Sure, so John, thanks so much for your call and you time this morning. So yes, look Data [ph] and lithium are transactions what we are certainly proud of where we think they are really high quality companies and we are supporting a really first class sponsor in both these transactions. It’s a sponsor that we’ve spent a lot of time cultivating relationship with. It’s one that is also has Goldman alums in important and significant positions. So we think we are benefitting there from our alumni network.

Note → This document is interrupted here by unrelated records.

-- ==== Sys2Proof/Laws/Ops.lean ====
section
/-! SUPPORT. What the shared operations can do, once each: time, notices, requests, hold causes, the placing of a record, the
step. -/

set_option Elab.async false

namespace Sys2Proof.Machine

open Sys2Proof

/-! ## The step -/

/-- A command's next state is the state acted on. -/
theorem run_eq (f : Blocks → Blocks) (s : State) : run f s = .next (s.act f) := rfl

/-- With no command waiting, one of the block's own steps runs, or a millisecond passes. -/
theorem step_of_empty {s : State} (h : s.pending = []) :
    step s = match ownStep s with | some i => exec i s | none => .next (tick s) := by
  unfold step
  rw [h]
  rfl

/-- A tick changes neither the queue nor any unit but by the waiting level change it takes. -/
theorem tick_of_no_change {s : State} (h : s.silent = []) :
    tick s = { s with blocks := { s.blocks with clock := s.blocks.clock + 1 } } := by
  unfold tick
  rw [h]

/-! ## Requests -/

/-- After start-up a request reaches its owner. -/
theorem asRequest_of_ended {f : Blocks → Blocks} {b : Blocks} (h : b.msu.phase = .ended) : asRequest f b = f b :=
  if_pos h

/-- After start-up a request's act is its owner's. -/
theorem act_asRequest {f : Blocks → Blocks} {s : State} (h : StartedUp s) : s.act (asRequest f) = s.act f := by
  unfold State.act
  rw [asRequest_of_ended h]

/-! ## Time and notices -/

/-- A timer's expiry touches the clock alone. -/
theorem clockAt_eq (d : Option Ms) (b : Blocks) :
    clockAt d b = { b with clock := match d with | some t => max b.clock t | none => b.clock } := by
  cases d <;> rfl

@[simp] theorem inputs_clockAt (d) (b : Blocks) : (clockAt d b).inputs = b.inputs := by cases d <;> rfl
@[simp] theorem msu_clockAt (d) (b : Blocks) : (clockAt d b).msu = b.msu := by cases d <;> rfl
@[simp] theorem seq_clockAt (d) (b : Blocks) : (clockAt d b).seq = b.seq := by cases d <;> rfl
@[simp] theorem trk_clockAt (d) (b : Blocks) : (clockAt d b).trk = b.trk := by cases d <;> rfl
@[simp] theorem gax_clockAt (d) (b : Blocks) : (clockAt d b).gax = b.gax := by cases d <;> rfl
@[simp] theorem cku_clockAt (d) (b : Blocks) : (clockAt d b).cku = b.cku := by cases d <;> rfl
@[simp] theorem trn_clockAt (d) (b : Blocks) : (clockAt d b).trn = b.trn := by cases d <;> rfl
@[simp] theorem lft_clockAt (d) (b : Blocks) : (clockAt d b).lft = b.lft := by cases d <;> rfl
@[simp] theorem jog_clockAt (d) (b : Blocks) : (clockAt d b).jog = b.jog := by cases d <;> rfl
@[simp] theorem lib_clockAt (d) (b : Blocks) : (clockAt d b).lib = b.lib := by cases d <;> rfl
@[simp] theorem lnk_clockAt (d) (b : Blocks) : (clockAt d b).lnk = b.lnk := by cases d <;> rfl
@[simp] theorem answer_clockAt (d) (b : Blocks) : (clockAt d b).answer = b.answer := by cases d <;> rfl
@[simp] theorem freeIndex_clockAt (d) (b : Blocks) : (clockAt d b).freeIndex = b.freeIndex := by cases d <;> rfl

/-- The clock never runs back at an expiry, and reaches the end of the time. -/
theorem le_clock_clockAt (d : Option Ms) (b : Blocks) : b.clock ≤ (clockAt d b).clock ∧ ∀ t, d = some t → t ≤ (clockAt d b).clock := by
  cases d <;> simp [clockAt]

@[simp] theorem inputs_raiseIf (c k) (b : Blocks) : (raiseIf c k b).inputs = b.inputs := by cases c <;> rfl
@[simp] theorem msu_raiseIf (c k) (b : Blocks) : (raiseIf c k b).msu = b.msu := by cases c <;> rfl
@[simp] theorem seq_raiseIf (c k) (b : Blocks) : (raiseIf c k b).seq = b.seq := by cases c <;> rfl
@[simp] theorem trk_raiseIf (c k) (b : Blocks) : (raiseIf c k b).trk = b.trk := by cases c <;> rfl
@[simp] theorem gax_raiseIf (c k) (b : Blocks) : (raiseIf c k b).gax = b.gax := by cases c <;> rfl
@[simp] theorem cku_raiseIf (c k) (b : Blocks) : (raiseIf c k b).cku = b.cku := by cases c <;> rfl
@[simp] theorem trn_raiseIf (c k) (b : Blocks) : (raiseIf c k b).trn = b.trn := by cases c <;> rfl
@[simp] theorem lft_raiseIf (c k) (b : Blocks) : (raiseIf c k b).lft = b.lft := by cases c <;> rfl
@[simp] theorem jog_raiseIf (c k) (b : Blocks) : (raiseIf c k b).jog = b.jog := by cases c <;> rfl
@[simp] theorem lib_raiseIf (c k) (b : Blocks) : (raiseIf c k b).lib = b.lib := by cases c <;> rfl
@[simp] theorem clock_raiseIf (c k) (b : Blocks) : (raiseIf c k b).clock = b.clock := by cases c <;> rfl
@[simp] theorem answer_raiseIf (c k) (b : Blocks) : (raiseIf c k b).answer = b.answer := by cases c <;> rfl
@[simp] theorem freeIndex_raiseIf (c k) (b : Blocks) : (raiseIf c k b).freeIndex = b.freeIndex := by cases c <;> rfl

/-- A flag set is read back. -/
@[simp] theorem Flags.get_set_same (f : Flags) (k : NoticeKind) (v : Bool) : (f.set k v).get k = v := by cases k <;> rfl

/-- A flag set leaves the others. -/
theorem Flags.get_set_other (f : Flags) {j k : NoticeKind} (h : j ≠ k) (v : Bool) : (f.set k v).get j = f.get j := by
  cases j <;> cases k <;> first | rfl | exact absurd rfl h

/-- A counter stops at its top. -/
theorem addUpTo_le (top n k : Nat) : addUpTo top n k ≤ top := min_le_left _ _

/-! ## Hold causes (R41 to R44) -/

/-- In RUNNING the hold record is filled and the units are brought to rest. -/
theorem holdCause_of_running {b : Blocks} (c : HoldCause) (h : b.seq.state = .running) :
    holdCause c b = unitsToRest (enterHeld c b) := by
  simp [holdCause, h]

/-- In HELD a further cause is marked. -/
theorem holdCause_of_held {b : Blocks} (c : HoldCause) (h : b.seq.state = .held) : holdCause c b = furtherCause b := by
  simp [holdCause, h]

/-- In every other state a hold cause does nothing. -/
theorem holdCause_of_other {b : Blocks} (c : HoldCause) (h : b.seq.state = .idle ∨ b.seq.state = .loaded ∨ b.seq.state = .finished) :
    holdCause c b = b := by
  rcases h with h | h | h <;> simp [holdCause, h]

/-! ## Placing a record (R180) -/

/-- A write is compared first, and then placed as the next record. -/
theorem placeRecord_cases (kind : RecKind) (key : Nat) (body : List Byte) (b : Blocks) :
    ((∃ r, currentRecord b.lib kind key = some r ∧ r.body = body) ∧ placeRecord kind key body b = (b, .unchanged))
      ∨ placeRecord kind key body b = programNext kind key body b := by
  simp only [placeRecord]
  split
  · rename_i r h
    split
    · rename_i hb
      exact .inl ⟨⟨r, h, hb⟩, rfl⟩
    · exact .inr rfl
  · exact .inr rfl

/-- A record is programmed, or the flash fails and the library is closed. -/
theorem programRecord_cases (i : Nat) (r : Rec) (b : Blocks) :
    (b.inputs.programFails = false ∧ programRecord i r b
        = (setLib (fun l => reindex { l with flash := appendSlot l.flash i (.valid r) }) b, .done))
      ∨ (b.inputs.programFails = true ∧ (programRecord i r b).2 = .failed) := by
  simp only [programRecord]
  cases h : b.inputs.programFails <;> simp

/-- The status a placed record gives. -/
theorem programNext_status (kind : RecKind) (key : Nat) (body : List Byte) (b : Blocks) :
    (programNext kind key body b).2 = .ok ∨ (programNext kind key body b).2 = .libraryFull
      ∨ (programNext kind key body b).2 = .libraryClosed := by
  simp only [programNext]
  repeat' split
  all_goals simp

end Sys2Proof.Machine
end

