-- ==== Sys2Proof/Tests/Slice0.lean ====
section
/-! SUPPORT. The model's own tests: the ill-formed commands that the check refuses, figures the manual works out, one or two
steps of each family, and for every obligation with hypotheses a state and operands that meet them. -/

set_option Elab.async false

namespace Sys2Proof.Tests

open Sys2Proof Sys2Proof.Machine

/-- The state after reset with its block changed. -/
def st (f : Blocks → Blocks) : State := State.reset.act f

/-- The next state of a command. -/
def nextOf (c : Instr) (s : State) : State :=
  match exec c s with
  | .next t => t
  | _ => s

/-- The next state of a step. -/
def stepOf (s : State) : Option State :=
  match step s with
  | .next t => some t
  | _ => none

/-- The block after a command on the changed reset state. -/
def after (c : Instr) (f : Blocks → Blocks) : Blocks := (nextOf c (st f)).blocks

/-- The status a request is answered with. -/
def statusOf (c : Instr) (f : Blocks → Blocks) : Option Status := (after c f).answer.map (·.status)

/-- The stock of section 4.10. -/
def stock7 : StockFigures :=
  { stretchA := 12, stretchB := -35, squeeze := 40, clampPressure := 320, jogTime := 25, jogPeriod := 40, jogDuty := 75,
    jogGap := 2 }

/-- The block of case A of section 4.10. -/
def blockA : Block :=
  { portion := 1, nomDepth := 312000, nomWidth := 594000, strDepth := 312374, strWidth := 591921, height := 900,
    orientation := some 0, axis := .headFoot, edges := ⟨false, false, false, false⟩, partialCut := false }

/-- A snapshot with one CUT and one TURN. -/
def snapA : Snapshot :=
  { job := 214, name := [], depth := 600000, width := 880000, height := 900,
    steps := [.cut .abs 2 false 305000 none, .turn 2, .eject, .endStep], subs := [], stockNumber := 7, stock := stock7,
    loadPosition := 605720 }

/-- SEQ with the snapshot, in a state, at a step and a phase. -/
def seqAt (q : SeqState) (i : Nat) (p : Phase) (b : Blocks) : Blocks :=
  setSeq (fun s => { s with state := q, snapshot := some snapA,
                            run := { s.run with job := 214, lot := 20, stock := 7, loc := ⟨.main, i⟩, phase := p } }) b

/-- The chain closed and reset, in a mode. -/
def ready (m : CellMode) (b : Blocks) : Blocks := setMsu (fun u => { u with mode := m, estop := .chainOk }) b

/-- The gauge standing at a completed target. -/
def gaugeAt (p : Um) (b : Blocks) : Blocks :=
  setGax (fun g => { g with state := .standstill, referenced := true, inPosition := true, start := .at p, drive := true }) b

/-- A cycle record. -/
def cycle (asker : CutAsker) (bdc : Bool) : Cycle :=
  { asker := asker, target := 320, waste := false, armed := true, restAsked := false, lastReversal := none, knifeTerm := none,
    bdcTaken := bdc }
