-- ==== Sys2Proof/Machine/Stack.lean ====
section
/-! DEFINITION. Stack: PUSH (R190) and POP (R195). -/

namespace Sys2Proof.Machine

/-- The address a PUSH stores to: the decrement comes before the write (R190). -/
def pushAddress (s : State) : Nat := s.sp - 1

/-- `H_PUSH(A, B)`: the register index is checked before the stack bound (R190, R220). -/
def handlePush (reg : Byte) (s : State) : Except FaultCause Handled :=
  match regRead reg s with
  | .error f => .error f
  | .ok v =>
    if s.sp = 0 then .error (.stackOverflow s.sp)
    else
      match memWrite (pushAddress s) v (s.setSp (pushAddress s)) with
      | .error f => .error f
      | .ok s' => .ok (report .push s')

/-- PUSH: push a register onto the stack (R190). -/
def execPush (reg : Byte) (s : State) : Host.Outcome State Fault Refusal :=
  .next (finish s (handlePush reg s))

/-- `H_POP(A, B)`: the register index is checked before the stack bound, which is checked before the read; the cell
read is not cleared (R61, R195, R220). -/
def handlePop (reg : Byte) (s : State) : Except FaultCause Handled :=
  if 7 < reg.toNat then .error (.outOfRangeReg reg)
  else if s.sp = 256 then .error (.stackUnderflow s.sp)
  else
    match memRead s.sp s with
    | .error f => .error f
    | .ok v =>
      match regWrite reg v s with
      | .error f => .error f
      | .ok s' => .ok (report .pop (s'.setSp (s.sp + 1)))

/-- POP: pop the top of the stack into a register (R195). -/
def execPop (reg : Byte) (s : State) : Host.Outcome State Fault Refusal :=
  .next (finish s (handlePop reg s))

end Sys2Proof.Machine
end

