-- ==== Sys2Proof/Tests/Slice0.lean ====
section
/-! SUPPORT. The model's own tests. Every expected result is a vector of spec/95_test_vectors.md (its id is named) or
is written out from a rule's encoding; then, for every obligation with hypotheses, states and operands that meet
them. -/

namespace Sys2Proof.Tests

open Sys2Proof.Machine

/-! ### Helpers -/

/-- The reset state with bytes placed at an address and the pc and sp set. -/
def start (pc sp a : Nat) (bytes : List Byte) : State :=
  ((State.reset.setMem (State.reset.mem.writeBytes a bytes)).setPc pc).setSp sp

/-- The next state, if there is one. -/
def after : Host.Outcome State Fault Refusal → Option State
  | .next t => some t
  | .fault _ => none
  | .refused _ => none

/-- The fault record of the next state, if there is one. -/
def faultAfter (o : Host.Outcome State Fault Refusal) : Option FaultRecord := (after o).bind (·.fault)

/-! ### Well-formedness: one ill-formed term for each check -/

theorem test_wellFormed_refuses_ldi_register : (Instr.ldi 8 0).wellFormed = false := by decide
theorem test_wellFormed_refuses_prn_register : (Instr.prn 255).wellFormed = false := by decide
theorem test_wellFormed_refuses_mul_regA : (Instr.mul 8 0).wellFormed = false := by decide
theorem test_wellFormed_refuses_mul_regB : (Instr.mul 0 8).wellFormed = false := by decide
theorem test_wellFormed_refuses_push_register : (Instr.push 9).wellFormed = false := by decide
theorem test_wellFormed_refuses_pop_register : (Instr.pop 128).wellFormed = false := by decide
theorem test_wellFormed_accepts_last_register :
    (Instr.mul 7 7).wellFormed = true ∧ (Instr.ldi 7 255).wellFormed = true ∧ Instr.hlt.wellFormed = true := by decide

/-! ### Decoding: words written out from R86 and R87 -/

theorem test_decode_hlt : decodeBytes [0b00000001, 0b11111111, 0b11111111] = .ok .hlt := by rfl
theorem test_decode_ldi : decodeBytes [0b10000010, 0b00000111, 0b10010110] = .ok (.ldi 7 150) := by rfl
theorem test_decode_prn : decodeBytes [0b01000111, 0b00000001, 0b11111111] = .ok (.prn 1) := by rfl
theorem test_decode_mul : decodeBytes [0b10100010, 0b00000010, 0b00000101] = .ok (.mul 2 5) := by rfl
theorem test_decode_push : decodeBytes [0b01000101, 0b00000011, 0b00000000] = .ok (.push 3) := by rfl
theorem test_decode_pop : decodeBytes [0b01000110, 0b00001001, 0b10000010] = .ok (.pop 9) := by rfl

/-- R95: its four named neighbours and the zero byte (E6, E7, E8). -/
theorem test_decode_unknown :
    [0x00#8, 0x02, 0x44, 0x48, 0x81, 0x83, 0xA0, 0xA1, 0xA3, 0xFF].all (Opcode.ofByte · = none) = true := by decide

/-- Bit 0 of a table word is the lowest bit of the FIRST byte; the rest of the window is zeros. -/
theorem test_decodeTableWord : decodeTableWord 8 0x82 = some (.ldi 0 0) ∧ decodeTableWord 24 0x0403A2 = some (.mul 3 4) ∧
    decodeTableWord 8 0x0403A2 = some (.mul 0 0) ∧ decodeTableWord 8 0xFF = none := by decide

/-- The placed word runs as the first instruction after reset. -/
theorem test_withFetchWord_runs :
    after (step (State.reset.withFetchWord 8 0x82)) = after (exec (.ldi 0 0) (State.reset.withFetchWord 8 0x82)) := by
  decide

theorem test_withFetchWord_is_fetched :
    fetch (State.reset.withFetchWord 24 0x0403A2) = .ok ⟨0xA2, 0x03, 0x04⟩ := by rfl

/-! ### One step -/

/-- H2: ignored bytes above 7 do not fault; the pc stays. -/
theorem test_hlt_ignores_operands : after (step (start 0 256 0 [0x01, 0xFF, 0xFF])) =
    some ((start 0 256 0 [0x01, 0xFF, 0xFF]).setRun .halted) := by decide

/-- L2. -/
theorem test_ldi : (after (step (start 0 256 0 [0x82, 0x07, 0xFF]))).map (fun t => (t.x, t.pc)) =
    some (#v[0, 0, 0, 0, 0, 0, 0, 255], 3) := by decide

/-- L4. -/
theorem test_ldi_register_8 : faultAfter (step (start 0 256 0 [0x82, 0x08, 0x05])) =
    some ⟨3, .outOfRangeAddress .reg, 0, .index 8⟩ := by decide

/-- O3: operand-B is ignored. -/
theorem test_prn : (after (step ((start 0 256 0 [0x47, 0x01, 0xFF]).setReg 1 255))).map (fun t => (t.out, t.pc)) =
    some ([255], 2) := by decide

/-- O4: what was emitted is kept. -/
theorem test_prn_register_8 : (after (step ((start 0 256 0 [0x47, 0x08]).emit 3))).map (fun t => (t.out, t.pc, t.run)) =
    some ([3], 0, .halted) := by decide

/-- M6: 3 * 200 is 88 modulo 256, into the first register only. -/
theorem test_mul_wraps :
    (after (step (((start 0 256 0 [0xA2, 0x00, 0x01]).setReg 0 3).setReg 1 200))).map (fun t => (t.x[0], t.x[1], t.pc)) =
    some (88, 200, 3) := by decide

/-- M10: operand-A is checked before operand-B. -/
theorem test_mul_checks_operand_a_first : faultAfter (step (start 0 256 0 [0xA2, 0x09, 0xC8])) =
    some ⟨3, .outOfRangeAddress .reg, 0, .index 9⟩ := by decide

/-- K2: the last cell of the stack is the PUSH's own opcode byte. -/
theorem test_push_onto_itself :
    (after (step ((start 0 1 0 [0x45, 0x03]).setReg 3 42))).map (fun t => (t.sp, t.mem, t.pc, t.run)) =
    some (0, [(0, 42), (1, 0x03)], 2, .running) := by decide

/-- K3. -/
theorem test_push_overflow : faultAfter (step (start 0 0 0 [0x45, 0x00])) =
    some ⟨4, .stackOverflow, 0, .stackPointer 0⟩ := by decide

/-- K4: the cell is not cleared. -/
theorem test_pop_keeps_the_cell :
    (after (step ((start 0 255 0 [0x46, 0x02]).setMem [(0, 0x46), (1, 0x02), (255, 9)]))).map
      (fun t => (t.x[2], t.sp, t.mem.read 255, t.pc)) = some (9, 256, 9, 2) := by decide

/-- K7: the register index is checked before the empty stack. -/
theorem test_pop_checks_register_first : faultAfter (step (start 0 256 0 [0x46, 0x09])) =
    some ⟨3, .outOfRangeAddress .reg, 0, .index 9⟩ := by decide

/-- E4: the fetch comes before the look-up. -/
theorem test_fetch_fault_before_unknown_opcode : faultAfter (step (start 254 256 254 [0xFF])) =
    some ⟨2, .outOfRangeAddress .mem, 254, .address 256⟩ := by decide

/-- E7: no ADD. -/
theorem test_no_add_opcode : faultAfter (step (start 0 256 0 [0xA0, 0x00, 0x01])) =
    some ⟨1, .unknownOpcode, 0, .opcode 0xA0⟩ := by decide

/-- E9. -/
theorem test_halted_has_no_step : after (step (State.reset.setRun .halted)) = none := by decide

/-! ### The ALU alone -/

/-- The ADD vectors of 95_test_vectors.md, and 255 * 255 (M4). -/
theorem test_alu_results : aluAdd 255 1 = 0 ∧ aluAdd 200 100 = 44 ∧ aluAdd 255 255 = 254 ∧ aluAdd 9 0 = 9 ∧
    aluMul 255 255 = 1 ∧ aluMul 15 17 = 255 ∧ aluMul 16 16 = 0 := by decide

/-! ### The host's loader -/

/-- S4: a comment line, then a blank line, write nothing. -/
theorem test_load_comment_and_blank :
    loadText ['#', ' ', 'c', '\n', '\n'] = .ok State.reset := by rfl

/-- S5: "00000011 # comment" writes 3 at address 0. -/
theorem test_load_line_with_comment :
    loadText ['0', '0', '0', '0', '0', '0', '1', '1', ' ', '#', ' ', 'c'] = .ok (State.reset.setMem [(0, 3)]) := by rfl

/-- R263: a malformed line without a comment, and white space inside a literal, fail the load. -/
theorem test_load_malformed : loadText ['1', '\n', '2', '\n', '1'] = .error .malformedProgram ∧
    loadText ['1', ' ', '1'] = .error .malformedProgram := ⟨by rfl, by rfl⟩

/-! ### Witnesses: for every obligation with hypotheses, states and operands that meet them -/

/-- HLT in the last window. -/
def hltAt253 : State := start 253 256 253 [0x01]
/-- LDI R7,255 at 0. -/
def ldiAt0 : State := start 0 256 0 [0x82, 0x07, 0xFF]
/-- PRN R0 at 0. -/
def prnAt0 : State := start 0 256 0 [0x47]
/-- MUL R7,R7 at 0. -/
def mulAt0 : State := start 0 256 0 [0xA2, 0x07, 0x07]
/-- PUSH R0 at 0, the stack empty. -/
def pushAt0 : State := start 0 256 0 [0x45]
/-- POP R0 at 0, one value on the stack. -/
def popAt0 : State := start 0 255 0 [0x46]
/-- Halted by HLT. -/
def halted : State := hltAt253.setRun .halted
/-- Stopped by the unknown opcode 0 at 0. -/
def stopped : State := takeFault (.unknownOpcode 0) State.reset

theorem hltAt253_inv : hltAt253.Inv := inv_of_running _ (by decide)
theorem ldiAt0_inv : ldiAt0.Inv := inv_of_running _ (by decide)
theorem pushAt0_inv : pushAt0.Inv := inv_of_running _ (by decide)

theorem stopped_inv : stopped.Inv := by
  refine ⟨by decide, by decide, by decide, fun h => by simp [stopped] at h, fun r hr => ?_⟩
  simp only [stopped, takeFault_fault, Option.some.injEq] at hr
  subst hr
  exact ⟨rfl, rfl, by decide, rfl, rfl⟩

theorem witness_ResetAndImageLoad : ([] : List Byte).length ≤ 256 ∧ (List.replicate 256 0xFF#8).length ≤ 256 ∧
    (255 : Nat) < (List.replicate 256 0xFF#8).length := by
  rw [List.length_replicate]
  decide

/-- The pc past the last cell and no room on the stack. -/
def atTheEnd : State := start 256 0 0 []

theorem atTheEnd_inv : atTheEnd.Inv := inv_of_running _ (by decide)

/-- A completing and a faulting step from states of the invariant, the latter at the bounds of `pc` and `sp`; they
meet the hypotheses of AStepCompletesExactlyWhereItsRulesAreMet too. -/
theorem witness_EveryStepKeepsTheInvariant : ldiAt0.Inv ∧ (∃ t, step ldiAt0 = .next t) ∧
    atTheEnd.Inv ∧ ∃ t, step atTheEnd = .next t :=
  ⟨ldiAt0_inv, ⟨_, rfl⟩, atTheEnd_inv, ⟨_, rfl⟩⟩

theorem witness_EveryReachableState : Reachable ldiAt0 :=
  .loaded [0x82, 0x07, 0xFF] _ rfl

theorem witness_StepRunsTheDecodedInstruction :
    hltAt253.run = .running ∧ hltAt253.pc ≤ 253 ∧ hltAt253.currentInstr = .ok .hlt := ⟨rfl, by decide, rfl⟩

I think the other thing is both of these companies are software providers. And so, that’s an area where we think we’ve got a real specialized expertise. We spent a number of years really building up our relationships in that industry and really developing a strong underwriting expertise where I think that not also positions us very well, but I agree, I think the last thing that’s really been be key comes of our ability to win these transactions is something we’ve talked about on earlier calls, which is our exemptive order. And you know to remind everybody who isn’t familiar with what that is, an exemptive order is something that you need from the SEC in order to allocate a deal across several different investment funds, that’s managed by – that are managed by the same manager. In our case, we do have two other private BDC’s in addition to GSPDs and that gives us balance sheet that allows us to be relevant to some of these larger transactions. And since we can allocate these transactions across our three different clients, -- it means we can speak for a larger whole size and as I say makes us much more relevant. So and as they say, a combination of a lot of hard work in developing relationships with a really important sponsor, the benefit of having Goldman alums in locations within that sponsor, and having real specialized expertise, the relevant industry as well as has the ability to speak for size because of our co-investment order. Those are really the factors that allowed us to win these transactions.

J
Jonathan Block
Wells Fargo Securities

Got it. Then you know look, we understand how technical marks work, particularly in the SCF or the other balance sheet credit fund, so no need to belabour at the point, particularly given that some or more liquid energy you’ll had in the past in some of the telecommunication space, that had gone up and down and actually done quite well overtime. The question is if you did have one liquid name that traded down in the SCF this quarter and that kind of accounted for a decent amount of the unrealized loss, could you, do you possibly see that as a good opportunity for additional capital, particularly would you expect the credit to revert, so if a credit’s pushed down by a few small ticket orders of you know small lot sizes that might create an additional opportunity for you to own more of the credit in size and benefit on the upside given someone else’s for sale.

B
Brendan McGovern
CEO and President

Hey, Jon depending on – I’ll take a crack and Jon can chime in as well. So yes, if you look at the SCF overall, we talk about allowing, very pleased with performance for the full year 2017. We earned about a 12% return on that investment, which is certainly higher than what we’re earning on balance sheet. So it’s been a nice asset for us overall. We did, as you alluded to, in this quarter has a markdown in one name within that, though, diversified portfolio, there is 34 different names in that portfolio and that’s company called Global Knowledge.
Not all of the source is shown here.